Inner Product Between States of Multiple Particles

[Wledig]

$$<p_1 p_2|p_A p_B> = \sqrt{2E_1 2E_2 2E_A 2E_B}<0|a_1 a_2 a_{A}^{\dagger} a_{B}^{\dagger} |0>$$ $$=2E_A2E_B(2\pi)^6(\delta^{(3)}(p_A-p_1)\delta{(3)}(p_B-p_2) + \delta^{(3)}(p_A-p_2)\delta^{(3)}(p_B-p_1))$$

The identity above seemed easy, until I tried to prove it. I figured I could work this out backwards opening all the commutators:

$$[a_A,a_{1}^{\dagger}]\cdot[a_B,a_{2}^{\dagger}]+[a_A,a_{2}^{\dagger}]\cdot[a_B,a_{1}^{\dagger}]$$

My idea was that this would reduce to $a_1 a_2 a_{A}^{\dagger} a_{B}^{\dagger}$, but that just didn't happen.

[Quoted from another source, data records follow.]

-- ==== Sys2Proof/Laws/Gamma.lean ====
section
/-! SUPPORT. The bitwise search finds the largest number its test holds at, and the rounding operation brackets its quotient. -/

namespace Sys2Proof.Machine

/-- The search never goes below where it started and stays below the next power of two. -/
theorem greatestFrom_bounds (p : Nat → Bool) (k acc : Nat) :
    acc ≤ greatestFrom p k acc ∧ greatestFrom p k acc < acc + 2 ^ k := by
  induction k generalizing acc with
  | zero => simp [greatestFrom]
  | succ k ih =>
    simp only [greatestFrom, pow_succ]
    split
    · have h := ih (acc + 2 ^ k); omega
    · have h := ih acc; omega

/-- The test holds where the search ends, if it held where it started. -/
theorem greatestFrom_holds (p : Nat → Bool) (k acc : Nat) (h : p acc = true) : p (greatestFrom p k acc) = true := by
  induction k generalizing acc with
  | zero => simpa [greatestFrom] using h
  | succ k ih =>
    simp only [greatestFrom]
    apply ih
    split <;> simp_all

/-- For a test that is downward closed, no number in reach above the search's answer passes it. -/
theorem greatestFrom_largest (p : Nat → Bool) (down : ∀ a b, a ≤ b → p b = true → p a = true) (k acc y : Nat)
    (hy : p y = true) (hlt : y < acc + 2 ^ k) : y ≤ greatestFrom p k acc := by
  induction k generalizing acc with
  | zero => simp only [greatestFrom, pow_zero] at *; omega
  | succ k ih =>
    simp only [greatestFrom]
    apply ih
    split
    · rw [pow_succ] at hlt; omega
    · next hn =>
      by_contra hc
      exact hn (down _ _ (by omega) hy)

/-- `rhu` brackets its quotient: the numerator, doubled and shifted by half a divisor, lies between the answer and the next
(00_scope.md R10). -/
theorem rhu_bracket (n d : Nat) (hd : 0 < d) : d * rhu n d ≤ n + d / 2 ∧ n + d / 2 < d * rhu n d + d := by
  unfold rhu
  have h := Nat.div_add_mod (n + d / 2) d
  have h2 := Nat.mod_lt (n + d / 2) hd
  omega

/-- `rhu` is non-decreasing in its numerator (used in 43_hsv_to_rgb.md R182). -/
theorem rhu_mono (d : Nat) {a b : Nat} (h : a ≤ b) : rhu a d ≤ rhu b d :=
  Nat.div_le_div_right (Nat.add_le_add_right h _)

end Sys2Proof.Machine
end

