section
/-! PROOF. Gamma encode (42_gamma_encode.md R161) and the configured gamma functions (42_gamma_encode.md R168). -/

namespace Sys2Proof.Machine

open Sys2Proof.Claims

/-- Settles O22. The integer form is the floor of the real formula, which is non-negative. -/
theorem gammaEncodeIsTheRoundedRealFormula : Obligations.GammaEncodeIsTheRoundedRealFormula := by
  refine ⟨fun m out hm hout => ?formula, fun n m hm => code_le_encodeThreshold_iff hm n, fun n => ?threshold_255,
    fun n => ?threshold_65535⟩
  case formula =>
    have hpos : 0 < m := by omega
    have hlt : out < 2 ^ 16 := by omega
    refine ⟨fun n hn => ?_, gammaEnc_zero hpos out, gammaEnc_max hpos hlt⟩
    have nonneg := srgbEncode_nonneg (v := (n : ℝ) / m) (by positivity)
    rw [gammaEnc_eq_floor hpos hn (by omega) hlt, Int.natCast_floor_eq_floor (by positivity)]
  case threshold_255 => omega
  case threshold_65535 => omega

/-- Settles O23. The candidates are free, so each property of a configured function comes from its guard or from the exact
function, which has them all: its table entries because `257 i` of 65535 is `i` of 255. -/
theorem configuredGammaHasTheNamedProperties : Obligations.ConfiguredGammaHasTheNamedProperties := by
  refine ⟨?responses, ?configured, ?exact, ?tables⟩
  case responses =>
    intro s ign x configured
    rw [computes_gdG16L16.answers_of_monotoneOnto (by decide) gammaDecode16_monotoneOnto,
      computes_geL16G16.answers_of_monotoneOnto (by decide) gammaEncode16_monotoneOnto,
      computes_geL16G8.answers_of_monotoneOnto (by decide) gammaEncode16to8_monotoneOnto, configured]
    exact ⟨rfl, rfl, rfl⟩
  case configured =>
    exact ⟨gammaDecode16_monotoneOnto .configured, gammaEncode16_monotoneOnto .configured,
      gammaEncode16to8_monotoneOnto .configured, fun i hi => ⟨cfgEnc16to8_mul_257 hi, cfgDec16_mul_257 hi⟩⟩
  case exact =>
    exact ⟨gammaDec_monotoneOnto, gammaEnc_monotoneOnto, gammaEnc8_monotoneOnto,
      fun i hi => ⟨gammaEnc_mul_257 i hi, gammaDec_mul_257 i hi⟩⟩
  case tables =>
    intro s ign x m hx
    exact ⟨computes_gdG8L8.answers_romRead (by decide) hx _ ign, computes_gdG8L16.answers_romRead (by decide) hx _ ign,
      computes_geL8G8.answers_romRead (by decide) hx _ ign⟩

end Sys2Proof.Machine
end

section
/-! SUPPORT. The rule of a format T instruction, from its answers, its row of the opcode map and the bound of its channels;
and the hue-sector function of 43_hsv_to_rgb.md R186: its cases, its bound, its grays, and its transcription. -/

namespace Sys2Proof.Machine

open Sys2Proof.Claims

/-! Format T. -/

/-- The channels in the order of 30_encoding.md R68. -/
def Tuple.channels (t : Tuple) : Nat × Nat × Nat := (t.c2, t.c1, t.c0)

theorem Tuple.channels_le_of_largest_le {t : Tuple} {m : Nat} (h : t.largest ≤ m) : t.c2 ≤ m ∧ t.c1 ≤ m ∧ t.c0 ≤ m := by
  simpa only [Tuple.largest, max_le_iff] using h

/-- The response of channels of one lane each is their sum at the weights of 30_encoding.md R61. -/
theorem tupleResponse_eq_ofNat {t : Tuple} (h : t.largest < 2 ^ 16) :
    tupleResponse t = BitVec.ofNat 48 (t.c2 * 2 ^ 32 + t.c1 * 2 ^ 16 + t.c0) := by
  obtain ⟨h2, h1, h0⟩ := Tuple.channels_le_of_largest_le (Nat.le_sub_one_of_lt h)
  have sum_lt : t.c2 * 2 ^ 32 + t.c1 * 2 ^ 16 + t.c0 < 2 ^ 48 := by omega
  apply BitVec.eq_of_toNat_eq
  rw [tupleResponse, BitVec.toNat_ofNat, Nat.mod_eq_of_lt sum_lt, BitVec.toNat_append, BitVec.toNat_append,
    lane_toNat_ofNat (by omega), lane_toNat_ofNat (by omega), lane_toNat_ofNat (by omega),
    ← Nat.shiftLeft_add_eq_or_of_lt (by omega), ← Nat.shiftLeft_add_eq_or_of_lt (by omega)]
  simp only [Nat.shiftLeft_eq]
  omega

/-- The contract and the meaning of a format T instruction: on `valid` operands its result is `g`, on others a draw. -/
structure ComputesTuple (mk : Lane → Lane → Lane → Instr) (valid : Nat → Nat → Nat → Prop)
    (g : Nat → Nat → Nat → Tuple) : Prop where
  answers : ∀ (a b c : Lane) (s : State), valid a.toNat b.toNat c.toNat →
    exec (mk a b c) s = .next (answered s (tupleResponse (g a.toNat b.toNat c.toNat)))
  violates : ∀ (a b c : Lane) (s : State), ¬ valid a.toNat b.toNat c.toNat →
    exec (mk a b c) s = .next (s.respondAny (mk a b c))

section
variable {mk : Lane → Lane → Lane → Instr} {valid : Nat → Nat → Nat → Prop} {g : Nat → Nat → Nat → Tuple}

theorem ComputesTuple.outOfRange (C : ComputesTuple mk valid g) : TupleOutOfRange mk valid :=
  fun s a b c h => ⟨_, C.violates a b c s h⟩

/-- The rule of a format T instruction, from its row of the opcode map and the bounds of its channels. -/
theorem ComputesTuple.tupleRule (C : ComputesTuple mk valid g) {f : Nat → Nat → Nat → Nat × Nat × Nat}
    (hf : ∀ a b c, f a b c = (g a b c).channels) {opc : Opcode} {i : Nat} (hrow : opcodeRows[i]? = some (opc, tupleWord mk))
    {r2h : Bool} (hpresent : ∀ hasR2H, (r2h = true → hasR2H = true) → rowPresent hasR2H opc = true)
    {m2 m1 m0 : Nat} (hmax : max m2 (max m1 m0) < 2 ^ 16)
    (bound : ∀ a b c, valid a b c → (g a b c).c2 ≤ m2 ∧ (g a b c).c1 ≤ m1 ∧ (g a b c).c0 ≤ m0) :
    TupleRule opc mk r2h valid (m2, m1, m0) f := by
  refine ⟨fun hasR2H w hopc hunit => ?encoding, fun s a b c hvalid => ?result⟩
  case encoding =>
    exact (decodesAsRow_of_mem_opcodeRows _ (List.mem_of_getElem? hrow)).of_present hopc (hpresent hasR2H hunit)
  case result =>
    obtain ⟨le2, le1, le0⟩ := bound _ _ _ hvalid
    have largest_lt : (g a.toNat b.toNat c.toNat).largest < 2 ^ 16 :=
      (max_le_max le2 (max_le_max le1 le0)).trans_lt hmax
    rw [C.answers a b c s hvalid, tupleResponse_eq_ofNat largest_lt, hf]
    exact ⟨le2, le1, le0, rfl⟩

end

theorem takesTuple_of_all {f : Nat → Nat → Nat → Nat × Nat × Nat} {values : List ((Nat × Nat × Nat) × (Nat × Nat × Nat))}
    (h : (values.all fun q => f q.1.1 q.1.2.1 q.1.2.2 == q.2) = true) : TakesTuple f values := by
  simpa only [TakesTuple, List.all_eq_true, beq_iff_eq] using h

/-! The channel assignment (43_hsv_to_rgb.md R185). -/

theorem assignSector_zero (top bot part : Nat) : assignSector 0 top bot part = ⟨top, bot + part, bot⟩ := rfl
theorem assignSector_one (top bot part : Nat) : assignSector 1 top bot part = ⟨top - part, top, bot⟩ := rfl
theorem assignSector_two (top bot part : Nat) : assignSector 2 top bot part = ⟨bot, top, bot + part⟩ := rfl
theorem assignSector_three (top bot part : Nat) : assignSector 3 top bot part = ⟨bot, top - part, top⟩ := rfl
theorem assignSector_four (top bot part : Nat) : assignSector 4 top bot part = ⟨bot + part, bot, top⟩ := rfl
theorem assignSector_five (top bot part : Nat) : assignSector 5 top bot part = ⟨top, bot, top - part⟩ := rfl

theorem assignSector_of_five_lt {sector : Nat} (h : 5 < sector) (top bot part : Nat) :
    assignSector sector top bot part = assignSector 0 top bot part := by
  obtain ⟨k, rfl⟩ := Nat.exists_eq_add_of_le' (Nat.succ_le_of_lt h)
  rfl

/-- The assignment as the chain of tests of 43_hsv_to_rgb.md R186. -/
theorem assignSector_channels (sector top bot part : Nat) : (assignSector sector top bot part).channels =
    if sector = 1 then (top - part, top, bot)
    else if sector = 2 then (bot, top, bot + part)
    else if sector = 3 then (bot, top - part, top)
    else if sector = 4 then (bot + part, bot, top)
    else if sector = 5 then (top, bot, top - part)
    else (top, bot + part, bot) := by
  match sector with
  | 0 | 1 | 2 | 3 | 4 | 5 | _ + 6 => rfl

/-- A colour without chroma has three equal channels in every sector. -/
theorem assignSector_gray (sector top : Nat) : assignSector sector top top 0 = ⟨top, top, top⟩ := by
  unfold assignSector
  split <;> rfl

/-! The hue-sector function (43_hsv_to_rgb.md R186). -/

theorem hsvFormula_eq_channels (hw msv mrgb h s v : Nat) :
    hsvFormula hw msv mrgb h s v = (hueSectorToRgb hw msv mrgb h s v).channels :=
  (assignSector_channels _ _ _ _).symm

theorem hueSectorToRgb_gray {msv : Nat} (hmsv : 0 < msv) (hw mrgb h v : Nat) :
    hueSectorToRgb hw msv mrgb h 0 v = ⟨rhu (v * mrgb) msv, rhu (v * mrgb) msv, rhu (v * mrgb) msv⟩ := by
  have range_zero : rhu (rangeHsv msv 0 v * mrgb) msv = 0 := by
    rw [rangeHsv, Nat.mul_zero, Nat.zero_div, Nat.zero_mul]
    exact rhu_mul_right 0 hmsv
  simp only [hueSectorToRgb, range_zero, Nat.sub_zero, Nat.mul_zero, Nat.zero_div, assignSector_gray]

/-- Saturation 0 is a gray, whatever the hue. -/
theorem hsvFormula_gray {msv : Nat} (hmsv : 0 < msv) (hw mrgb h v : Nat) :
    hsvFormula hw msv mrgb h 0 v = (rhu (v * mrgb) msv, rhu (v * mrgb) msv, rhu (v * mrgb) msv) := by
  rw [hsvFormula_eq_channels, hueSectorToRgb_gray hmsv]
  rfl

theorem hsvToRgb_largest_le (f : HsvFormat) (w : RgbFormat) (h : Nat) {s v : Nat} (hs : s ≤ maxSv f) (hv : v ≤ maxSv f) :
    (hsvToRgb f w h s v).largest ≤ maxRgb w := by
  calc (hsvToRgb f w h s v).largest = rhu (v * maxRgb w) (maxSv f) := hueSectorToRgb_largest (hWrap_pos f) hs
    _ ≤ rhu (maxSv f * maxRgb w) (maxSv f) := rhu_mono _ (Nat.mul_le_mul_right _ hv)
    _ = maxRgb w := rhu_mul_right _ (maxSv_pos f)

/-! The eight instructions of unit H2R. -/

/-- The nominal ranges of an HSV colour, hue up to its last code (43_hsv_to_rgb.md R180). -/
def NominalHsv (f : HsvFormat) (h s v : Nat) : Prop := h ≤ hWrap f - 1 ∧ s ≤ maxSv f ∧ v ≤ maxSv f

theorem hsvHolds_iff_nominal (f : HsvFormat) (h s v : Lane) :
    hsvHolds f h s v = true ↔ NominalHsv f h.toNat s.toNat v.toNat := by
  rw [hsvHolds_iff, NominalHsv, Nat.le_sub_one_iff_lt (hWrap_pos f)]

theorem computesTuple_of_mem_hsvInstrs {q : (Lane → Lane → Lane → Instr) × HsvFormat × RgbFormat} (hq : q ∈ hsvInstrs) :
    ComputesTuple q.1 (NominalHsv q.2.1) (hsvToRgb q.2.1 q.2.2) where
  answers h s v st valid := by
    rw [exec_hsvInstrs q hq, answerTuple_inRange ((hsvHolds_iff_nominal _ _ _ _).2 valid)]
    rfl
  violates h s v st invalid := by
    rw [← hsvHolds_iff_nominal, Bool.not_eq_true] at invalid
    rw [exec_hsvInstrs q hq, answerTuple_violation invalid]

/-- The rule of the H2R instruction `i`, in row `30 + i` of the opcode map. -/
theorem hsvInstrs_rule {i : Nat} {mk : Lane → Lane → Lane → Instr} {f : HsvFormat} {w : RgbFormat} {opc : Opcode}
    (hinstr : hsvInstrs[i]? = some (mk, f, w)) (hrow : opcodeRows[30 + i]? = some (opc, tupleWord mk))
    (hunit : opc.toNat / 4096 ≠ 5) :
    TupleRule opc mk false (NominalHsv f) (maxRgb w, maxRgb w, maxRgb w) (hsvFormula (hWrap f) (maxSv f) (maxRgb w)) ∧
      TupleOutOfRange mk (NominalHsv f) := by
  have C := computesTuple_of_mem_hsvInstrs (List.mem_of_getElem? hinstr)
  refine ⟨C.tupleRule (hsvFormula_eq_channels _ _ _) hrow (fun _ _ => rowPresent_iff.2 (.inr hunit)) ?_ ?_, C.outOfRange⟩
  · simpa only [max_self] using maxRgb_lt w
  · rintro h s v ⟨-, hs, hv⟩
    exact Tuple.channels_le_of_largest_le (hsvToRgb_largest_le f w h hs hv)

end Sys2Proof.Machine
end

section
/-! PROOF. The channel assignment (43_hsv_to_rgb.md R185) and the eight H2R instructions (43_hsv_to_rgb.md R190 to R197). -/

namespace Sys2Proof.Machine

open Sys2Proof.Claims

/-- Settles O29, by the cases of the assignment. -/
theorem channelAssignmentAndDefensiveSector : Obligations.ChannelAssignmentAndDefensiveSector := by
  intro sector top bot part
  exact ⟨fun h => h ▸ assignSector_zero top bot part, fun h => h ▸ assignSector_one top bot part,
    fun h => h ▸ assignSector_two top bot part, fun h => h ▸ assignSector_three top bot part,
    fun h => h ▸ assignSector_four top bot part, fun h => h ▸ assignSector_five top bot part,
    fun h => assignSector_of_five_lt h top bot part⟩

What am I overlooking here?

 

[vanhees71]

You should use the commutation relations to bring one annihilation operator to the very right, leading to 0, because it annihilates the vacuum state. The only building block you really need is that (obviously in your convention of normalization of the momentum states),
$$[\hat{a}_1,\hat{a}_2^{\dagger}]=(2 \pi)^3 \delta^{(3)}(\vec{p}_1-\vec{p}_2).$$

 

[Wledig]

Ok, I tried it again. This time I tried doing it directly using the commutator relation to open the $a_2a_{A}^{\dagger}$ term, but I seem to be getting a sign error somehow:
$$a_1((2\pi)^3\delta^3(p_2-p_A)+a_{A}^{\dagger}a_2)a_{B}^{\dagger} $$
$$=a_1 a_{B}^{\dagger}(2\pi)^3\delta^3(p_2-p_A)+ a_1a_{A}^{\dagger}a_2a_{B}^{\dagger}$$
$$=((2\pi)^3\delta^3(p_1-p_B)+\underbrace{a_{B}^{\dagger}a_1}_0)((2\pi)^3\delta^3(p_2-p_A))+a_1a_{A}^{\dagger}((2\pi)^3\delta^3(p_2-p_B)+\underbrace{a_{B}^{\dagger}a_2}_0)$$

$$=(2\pi)^6(\delta^3(p_1-p_B)\delta^3(p_2-p_A)+\delta^3(p_2-p_A)+\delta^3(p_1-p_A)\delta^3(p_2-p_B))$$

 

[vanhees71]

I don't see, where you get the 2nd term in the bracket from, and then there's everything fine.

 

[Wledig]

I did the same thing that I had done with $a_2a_{A}^{\dagger}$, but this time for $a_2 a_{B}^{\dagger}$:

$$a_2 a_{B}^{\dagger} = [a_2,a_{B}^{\dagger}] + a_{B}^{\dagger}a_2$$

I did this to $a_1 a_{B}^{\dagger}$ and $a_1 a_{A}^{\dagger}$ too. The result is pretty close to what I wanted, but not the same. I should somehow be getting commutator terms like $[a_{A},a_{2}^{\dagger}]$ to account for $\delta^{3}(p_A-p_2)$ for example.

 

[Wledig]

Nevermind, you're right. It's the same thing as the expression I wanted, since: $$\delta^3(p_A-p_2)=\delta^3(-(p_2-p_A) )= \frac{\delta^3(p_2-p_A)}{|-1|}=\delta^3(p_2-p_A)$$
Everything is fine.

 

[vanhees71]

Note that this entire exercise is formalized in "Wick's theorem" and finally written in an ingenious notation as Feynman diagrams!